▶ _What is being asked_:
Look through the lines below and extract each one that contains "nextOf".

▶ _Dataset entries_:
-- ==== Sys2Proof/Tests/Slice0.lean ====
section
/-!
SUPPORT. The model's own tests. Expected results are those of spec/95_test_vectors.md (the section is named at each group), never the
model's own answers. The witnesses at the end show that the hypotheses of each statement can be met, at the boundary where there is
one.
-/

namespace Sys2Proof.Tests

open Sys2Proof.Machine

/-- The common start state of 95_test_vectors.md section 2.3 (N = 16, sb = 4), with the word at the pc and other words above it. -/
def vec (pc : Nat) (sp : Int) (word : Word) (cells : List (Nat × Word)) : State where
  mem := Memory.ofCells 16 ((pc, word) :: cells)
  memSize := 16
  pc := pc
  sp := sp
  sb := 4
  rs := .running
  verbose := false
  fault := none
  out := []
  script := []
  replies := []

/-- The next state of an answer. -/
def nextOf : Answer → Option State
  | .next s => some s
  | .fault _ => none
  | .refused _ => none

/-- The columns of the section 2.4 to 2.8 tables: pc, sp, run state, fault. -/
def columns (a : Answer) : Option (Nat × Int × RunState × Option ErrorName) :=
  (nextOf a).map fun s => (s.pc, s.sp, s.rs, s.fault)

/-- The word at an address of the next state. -/
def wordAt (a : Nat) (x : Answer) : Option Word := (nextOf x).map fun s => s.mem.read a

/-! Checks on syntax: what each check refuses. -/

theorem test_wf_construct_zero_refused : (Command.construct 0 []).wf = false := by decide
theorem test_wf_construct_too_large_refused : (Command.construct 2147483648 []).wf = false := by decide
theorem test_wf_construct_bounds : (Command.construct 1 []).wf = true ∧ (Command.construct 2147483647 []).wf = true := by decide
theorem test_noncanonical_refused :
    [Instr.nop 5#24, .mult 5#24, .ret 5#24, .stop 5#24, .print 5#24].map Instr.canonical = [false, false, false, false, false] := by
  decide
theorem test_canonical_argument_used : (Instr.call 5#24).canonical = true ∧ (Instr.push 5#24).canonical = true := by decide

/-! Decoding: every constructor by a word written out bit by bit from 30_encoding.md R76, and the words of section 2.1. -/

theorem test_decode_nop : decodeWord 0b00000000101010111100110111101111#32 = .instr (.nop 0xABCDEF#24) := by decide
theorem test_decode_mult : decodeWord 0b00000001000000000000000000000000#32 = .instr (.mult 0#24) := by decide
theorem test_decode_call : decodeWord 0b00000010000000000000000000110010#32 = .instr (.call 50#24) := by decide
theorem test_decode_ret : decodeWord 0b00000100000000000000000000000000#32 = .instr (.ret 0#24) := by decide
theorem test_decode_stop : decodeWord 0b00000101000100100011010001010110#32 = .instr (.stop 0x123456#24) := by decide
theorem test_decode_print : decodeWord 0b00000110000000000000000000000000#32 = .instr (.print 0#24) := by decide
theorem test_decode_push : decodeWord 0b00000111100000000000000000000000#32 = .instr (.push 0x800000#24) := by decide
theorem test_decode_reserved : decodeWord 0x03000000#32 = .invalid 3#8 := by decide
theorem test_decode_above_table :
    decodeWord 0x08000001#32 = .invalid 8#8 ∧ decodeWord 0xFFFFFFFF#32 = .invalid 255#8 := by decide
theorem test_encode_truncates :
    encode .push (-1) = 0x07FFFFFF#32 ∧ encode .push 0x1000000 = 0x07000000#32 ∧
      encode .call 0x1000032 = 0x02000032#32 ∧ encode .stop 5 = 0x05000005#32 := by decide
theorem test_table_word : decodeTableWord 32 0x070003F1 = some (.push 1009#24) := by decide
theorem test_table_word_reserved : decodeTableWord 32 0x03000000 = none := by decide

/-! Dec (section 2.2). -/

theorem test_dec_positive :
    dec 0#32 = "0" ∧ dec 1009#32 = "1009" ∧ dec 0x00FFFFFF#32 = "16777215" ∧ dec 0x7FFFFFFF#32 = "2147483647" := by decide
theorem test_dec_negative :
    dec 0x80000000#32 = "-2147483648" ∧ dec 0xFE000001#32 = "-33554431" ∧ dec 0xFFFFFFFF#32 = "-1" := by decide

▶ _Exercise solution_:
def nextOf : Answer → Option State
  (nextOf a).map fun s => (s.pc, s.sp, s.rs, s.fault)
def wordAt (a : Nat) (x : Answer) : Option Word := (nextOf x).map fun s => s.mem.read a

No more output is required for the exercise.